/-- 12 R326, R329: PLCFG.OPEN, PLCFG.CLOSE and PLREL return their status words after their latencies, and are held for the
checker when the status is no refusal; the lowest-numbered refusal that applies is the one returned. 12 R331, R332: in
supervisor mode LNCTL returns 0 and is held for the checker where its selector is in range; DISABLE returns 2 where the
wavelength alone keeps a lane group up that has no alternate; in task mode it traps. LNSTAT reads the states, counts and widths.
14 R371 to R373, R375: the coding words push their commands to qk; KCFG, in supervisor mode, with its record's bytes, KPROT with
its region's pages; KSTAT reads the member table, the regions, the rounds and the rebuild, or all ones before a configuration.
-/
def Obligations.RingLinkCodingWords : Prop :=
  (∀ (s : State) (f : Fields), issues s f → plHeld s s.cur = false → replaying s s.cur = false →
    let a := me s
    let c := s.cur
    let returns (i : Instr) (u : State) (lat hold : Nat) (x : W64) (y : Taint) : Prop := ∃ t, exec i s = .next t ∧
      wordLeaves s u t fun b => passed f (b.pc + 16) (now s) hold (withResults (now s + lat) [.sreg (idxOf f.o1) x y] b)
    (let d := descOf a f.o2
     let ns := dField d 3 % 16
     let fits := dField d 4 + ns * dField d 5 ≤ spLen s c ∧ dField d 6 + 8 * ns ≤ spLen s c
     let opens (u : State) (x : Nat) : Prop := returns (.plcfgOpen f) u 24 24 (w64 x) (srcTaint a f [f.o2])
     (freeRing s = none → opens s (2 ^ 60)) ∧
     (∀ g, freeRing s = some g →
       (∀ i, openField d = some i → opens s (2 * 2 ^ 60 + i * 2 ^ 8)) ∧
       (openField d = none → ¬ fits → opens s (3 * 2 ^ 60)) ∧
       (openField d = none → fits → roomForEffect s →
         opens (holding s (.push { mkCmd s c f 7 (.plcfgOpen f) d with
           aux := g :: (upTo ns).map fun k => spAddr s c (dField d 6 + 8 * k) })) g))) ∧
    (let g := (valOf a f.o2).toNat
     let t1 := srcTaint a f [f.o2]
     let t2 := srcTaint a f [f.o2, f.o3]
     ((ownRing s c g).isSome = true → roomForEffect s →
       returns (.plcfgClose f) (holding s (.push { mkCmd s c f 7 (.plcfgClose f) 0 with aux := [g] })) 24 24 0 t1) ∧
     (ownRing s c g = none → returns (.plcfgClose f) s 24 24 (w64 (6 * 2 ^ 60)) t1) ∧
     (quietAcc s c = true →
       let st := (valOf a f.o3).toNat % 2 ^ 32
       (ownRing s c g = none → returns (.plrel f) (recorded s [6]) 8 1 6 t2) ∧
       (∀ r, ownRing s c g = some r → r.land ≤ st → returns (.plrel f) (recorded s [1]) 8 1 1 t2) ∧
       (∀ r, ownRing s c g = some r → st < r.land → roomForEffect s →
         let u := recorded s [0]
         returns (.plrel f) (holding u (.push { mkCmd u c f 7 (.plrel f) 0 with aux := [g, st] })) 8 1 0 t2)) ∧
     (quietAcc s c = false → exec (.plrel f) s = .next s))) ∧
  (∀ (s : State) (f : Fields), issues s f → replaying s s.cur = false →
    let a := me s
    let c := s.cur
    let sel := (valOf a f.o2).toNat
    let v := valOf a f.o3
    let returns (i : Instr) (u : State) (lat : Nat) (x : W64) (y : Taint) : Prop := ∃ t, exec i s = .next t ∧
      wordLeaves s u t fun b => passed f (b.pc + 16) (now s) lat (withResults (now s + lat) [.sreg (idxOf f.o1) x y] b)
    let t1 := srcTaint a f [f.o2, f.o3]
    (a.mode = false → ∀ i, i = .lnctlMode f ∨ i = .lnctlRetrain f ∨ i = .lnctlDisable f ∨ i = .lnctlEnable f ∨ i = .lnctlPark f →
      exec i s = .next (wordTrap s c 0x02 0 (w64 0x20C) false [] 0)) ∧
    (a.mode = true →
      let takes (i : Instr) : Prop :=
        let u := recorded s [0]
        returns i (holding u (.push { mkCmd u c f 7 i 0 with aux := [sel, v.toNat % 4] })) 8 0 t1
      let refuses (i : Instr) (n : W64) : Prop := returns i (recorded s [n]) 8 n t1
      let alone := inStripe (getWave s (v.getLsbD 0) sel) = true ∧ activeWidth s (v.getLsbD 0) sel = 1 ∧ hasAlt s sel = false
      (roomForEffect s →
        (sel < 512 → takes (.lnctlMode f)) ∧
        (sel < 4096 → takes (.lnctlRetrain f) ∧ takes (.lnctlEnable f)) ∧
        (sel < 4096 → ¬ alone → takes (.lnctlDisable f)) ∧
        (sel < 4096 → groupBase s sel = sel → takes (.lnctlPark f))) ∧
      (512 ≤ sel → refuses (.lnctlMode f) 1) ∧
      (4096 ≤ sel → refuses (.lnctlRetrain f) 1 ∧ refuses (.lnctlEnable f) 1 ∧ refuses (.lnctlDisable f) 1 ∧ refuses (.lnctlPark f) 1) ∧
      (sel < 4096 → groupBase s sel ≠ sel → refuses (.lnctlPark f) 1) ∧
      (sel < 4096 → alone → refuses (.lnctlDisable f) 2)) ∧
    (let item := modBits f 83 80
     let tx := modBit f 84
     let reads (x : W64) : Prop := returns (.lnstat f) (recorded s [x]) 24 x 0
     let w := getWave s tx sel
     let state (w : Wave) : W64 := if tx then w64 (w.st * 2 ^ 61) else w64 (w.st * 2 ^ 61 + w.retr * 2 ^ 48 + w.pce)
     (item = 0 → sel < 4096 → reads (state w)) ∧
     (item = 4 → sel < 496 → reads (state (getWave s tx (4096 + sel)))) ∧
     (item = 1 → sel < 4096 → reads (w64 (w.werr.toNat * 2 ^ 32 + w.wchg.toNat))) ∧
     (item = 2 → sel < 4096 → groupBase s sel = sel →
       reads (w64 (modeOf s (sel / 8) * 2 ^ 62 + groupWidth s sel * 2 ^ 56 + activeWidth s tx sel * 2 ^ 52 + lgLow s tx sel))) ∧
     (item = 3 → sel < 31 → activeWidth s tx (4096 + 16 * sel) ≠ 0 →
       reads (w64 (15 * 2 ^ 56 + (activeWidth s tx (4096 + 16 * sel) - 1) * 2 ^ 52 + lgLow s tx (4096 + 16 * sel)))) ∧
     (item = 3 → sel < 31 → activeWidth s tx (4096 + 16 * sel) = 0 → ∃ x y, x < 16 ∧
       y = w64 (15 * 2 ^ 56 + x * 2 ^ 52 + lgLow s tx (4096 + 16 * sel)) ∧
       returns (.lnstat f) (recorded { s with freeCnt := s.freeCnt + 1 } [y]) 24 y 0) ∧
     ((item = 0 ∨ item = 1) ∧ 4096 ≤ sel ∨ item = 2 ∧ ¬ (sel < 4096 ∧ groupBase s sel = sel) ∨ item = 3 ∧ 31 ≤ sel ∨ item = 4 ∧ 496 ≤ sel → reads 0xFFFFFFFFFFFFFFFF))) ∧
  (∀ (s : State) (f : Fields) (loc : Loc) (l : List Nat), issues s f →
    let a := me s
    let c := s.cur
    let sent (i : Instr) (k : Cmd) : Prop := ∃ t, exec i s = .next t ∧ pushes s t f k
    let plain (i : Instr) : Prop := sent i (mkCmd s c f 5 i 0)
    (canPush s 5 → plain (.kunpr f) ∧ plain (.kopen f) ∧ plain (.kprep f) ∧ plain (.kcomt f) ∧ plain (.kabrt f) ∧ plain (.krbld f) ∧ plain (.kscrb f)) ∧
    (canPush s 5 → a.mode = true →
      let va := addrOf a f.o1 f.o2
      locate s c .pushRead va (upTo 512) 64 (· == .global) = .ok loc →
      sent (.kcfg f) { mkCmd s c f 5 (.kcfg f) 0 with aux := loc.addrs, pins := ((upTo 512).map fun i => (va.toNat + i) / 0x10000).eraseDups }) ∧
    (canPush s 5 →
      let va := (addrOf a f.o2 f.o3).toNat
      let z := (valOf a f.o4).toNat
      let n := if z ≠ 0 ∧ z % 0x10000 = 0 then min (z / 0x10000) (2 ^ 25 + 1) else 1
      let vas := (upTo n).map fun i => va + 0x10000 * i
      va % 0x10000 = 0 → 0x200000 ≤ va → va + 0x10000 * n ≤ 2 ^ 41 → pageLimit s c (vas.map fun v => (v, .pushWrite)) = .ok () →
      pushPages s c (vas.map fun v => (v, .pushWrite)) = .ok l → (∀ p ∈ l, classOf p = some .global ∧ parityPage s p = false) →
      sent (.kprot f) { mkCmd s c f 5 (.kprot f) 0 with aux := l, pins := vas.map (· / 0x10000) }) ∧
    (replaying s c = false →
      let n := (valOf a f.o2).toNat
      let k := s.cod
      let reads (x : W64) : Prop := ∃ t, exec (.kstat f) s = .next t ∧
        wordLeaves s (recorded s [x]) t fun b => passed f (b.pc + 16) (now s) 24 (withResults (now s + 24) [.sreg (idxOf f.o1) x 0] b)
      (k.cfg = false → reads 0xFFFFFFFFFFFFFFFF) ∧
      (k.cfg = true →
        (modBits f 83 80 = 0 → 32 ≤ n → reads 0xFFFFFFFFFFFFFFFF) ∧
        (modBits f 83 80 = 0 → n < 32 → (mapGet 0 k.entries n).getLsbD 63 = true → reads (mapGet 0 k.entries n ||| w64 (memberState k n * 2 ^ 60))) ∧
        (modBits f 83 80 = 1 → 64 ≤ n → reads 0xFFFFFFFFFFFFFFFF) ∧
        (modBits f 83 80 = 1 → n < 64 → ∀ r, mapFind k.regions n = some r → reads (w64 (2 ^ 63 + r.pages.length * 2 ^ 32))) ∧
        (modBits f 83 80 = 1 → n < 64 → mapFind k.regions n = none → reads 0) ∧
        (modBits f 83 80 = 2 → reads (roundWord s n)) ∧
        (modBits f 83 80 = 0 → n < 32 → (mapGet 0 k.entries n).getLsbD 63 = false → reads (mapGet 0 k.entries n)) ∧
        (modBits f 83 80 = 3 → k.rbld = none → reads 0) ∧
        (∀ l y, modBits f 83 80 = 3 → k.rbld = some (l, y) → reads (w64 (2 ^ 63 + l * 2 ^ 40 + rebuiltGrans k))))))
· · · ·
Only one stretch is wanted, so please give again exactly the lines from the start of the data through the line containing "((ownRing s c", both ends included.

/-- 12 R326, R329: PLCFG.OPEN, PLCFG.CLOSE and PLREL return their status words after their latencies, and are held for the
checker when the status is no refusal; the lowest-numbered refusal that applies is the one returned. 12 R331, R332: in
supervisor mode LNCTL returns 0 and is held for the checker where its selector is in range; DISABLE returns 2 where the
wavelength alone keeps a lane group up that has no alternate; in task mode it traps. LNSTAT reads the states, counts and widths.
14 R371 to R373, R375: the coding words push their commands to qk; KCFG, in supervisor mode, with its record's bytes, KPROT with
its region's pages; KSTAT reads the member table, the regions, the rounds and the rebuild, or all ones before a configuration.
-/
def Obligations.RingLinkCodingWords : Prop :=
  (∀ (s : State) (f : Fields), issues s f → plHeld s s.cur = false → replaying s s.cur = false →
    let a := me s
    let c := s.cur
    let returns (i : Instr) (u : State) (lat hold : Nat) (x : W64) (y : Taint) : Prop := ∃ t, exec i s = .next t ∧
      wordLeaves s u t fun b => passed f (b.pc + 16) (now s) hold (withResults (now s + lat) [.sreg (idxOf f.o1) x y] b)
    (let d := descOf a f.o2
     let ns := dField d 3 % 16
     let fits := dField d 4 + ns * dField d 5 ≤ spLen s c ∧ dField d 6 + 8 * ns ≤ spLen s c
     let opens (u : State) (x : Nat) : Prop := returns (.plcfgOpen f) u 24 24 (w64 x) (srcTaint a f [f.o2])
     (freeRing s = none → opens s (2 ^ 60)) ∧
     (∀ g, freeRing s = some g →
       (∀ i, openField d = some i → opens s (2 * 2 ^ 60 + i * 2 ^ 8)) ∧
       (openField d = none → ¬ fits → opens s (3 * 2 ^ 60)) ∧
       (openField d = none → fits → roomForEffect s →
         opens (holding s (.push { mkCmd s c f 7 (.plcfgOpen f) d with
           aux := g :: (upTo ns).map fun k => spAddr s c (dField d 6 + 8 * k) })) g))) ∧
    (let g := (valOf a f.o2).toNat
     let t1 := srcTaint a f [f.o2]
     let t2 := srcTaint a f [f.o2, f.o3]
     ((ownRing s c g).isSome = true → roomForEffect s →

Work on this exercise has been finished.